▸ **RECORD EXCERPTS**
-- ==== Sys2Proof/Machine/Service.lean ====
section
/-! DEFINITION. Service.lean: the service port, an I²C target (R300). -/
namespace Sys2Proof.Machine

/-- The port number of the service port among the ports of `Tx`. -/
def svcPort : Nat := 2

/-- Bytes that the service port answers a read with. -/
def State.svcSend (s : State) (bs : List Byte) : State :=
  s.send { port := svcPort, kind := .response, words := bytesWords bs }

/-- The state of the port and the length of the response (R300). -/
def State.svcStatusBytes (s : State) : List Byte := [BitVec.ofNat 8 s.net.svcState, 0] ++ leBytes 2 s.net.svcResp.length

/-- SVC_STATUS (R300): the next read returns 4 bytes. -/
def execSvcStatus (s : State) : Host.Outcome State Fault Refusal := .next (if s.sys.porst then s else s.svcSend s.svcStatusBytes)

/-- A request read from its bytes (R274, R300): its TYPE and content; none where the header is malformed, names another hub or the
CRC fails. -/
def State.svcParse (s : State) (bs : List Byte) : Option (Nat × Req) :=
  let be (a n : Nat) : Nat := beVal (cut bs a n)
  let payload := bs.drop 28
  let hub := be 4 2 / 16
  let stream := be 4 2 % 16
  let whole := decide (28 ≤ bs.length) && decide (bs.length ≤ 4124) && payload.length % 4 == 0
  let head := be 0 2 == 0x4E53 && be 2 1 == 1 && be 20 2 == payload.length && be 22 2 == 0
  let named := stream == 15 || (stream == 0 && hub == s.hubId)
  if whole && head && named && be 24 4 == crc32c payload then
    some (be 3 1, { src := 0, svc := true, port := svcPort, v6 := false, hubId := hub, stream := stream, seq := be 6 6, firstTick := be 12 8, words := bytesWords payload })
  else none

/-- SVC_REQUEST (R300): taken in state IDLE only. A request that cannot be read sets ERROR; another is executed, and the port is BUSY
until its response is there. -/
def execSvcRequest (bytes : List Byte) (s : State) : Host.Outcome State Fault Refusal :=
  if s.sys.porst ∨ s.net.svcState ≠ 0 then .next s
  else
    match s.svcParse bytes with
    | none => .next { s with net := { s.net with svcState := 3 } }
    | some (typ, r) => (({ s with net := { s.net with svcState := 1 } }).manage typ r).finish

/-- SVC_RESPONSE (R300): the response is read from its first byte; a later read without a new command (`read.1`) goes on from where the last
stopped; `read.2` is how many bytes are read. -/
def execSvcResponse (read : Bool × Nat) (s : State) : Host.Outcome State Fault Refusal :=
  if s.sys.porst then .next s
  else
    let start := if read.1 then s.net.svcPos else 0
    let bs := (s.net.svcResp.drop start).take read.2
    .next ({ s with net := { s.net with svcPos := start + bs.length } }.svcSend bs)

/-- SVC_CLEAR (R300): the response is discarded. -/
def execSvcClear (s : State) : Host.Outcome State Fault Refusal :=
  .next (if s.sys.porst then s else { s with net := { s.net with svcState := 0, svcResp := [], svcPos := 0 } })

end Sys2Proof.Machine
end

▸ **WHAT NEEDS TO BE DONE**
Your answer should be the lines above, from the line containing "another hub or the" up to and including the line containing "let payload := bs.drop 28", reproduced exactly and with nothing else.

▸ **ANSWER SECTION**
/-- A request read from its bytes (R274, R300): its TYPE and content; none where the header is malformed, names another hub or the
CRC fails. -/
def State.svcParse (s : State) (bs : List Byte) : Option (Nat × Req) :=
  let be (a n : Nat) : Nat := beVal (cut bs a n)
  let payload := bs.drop 28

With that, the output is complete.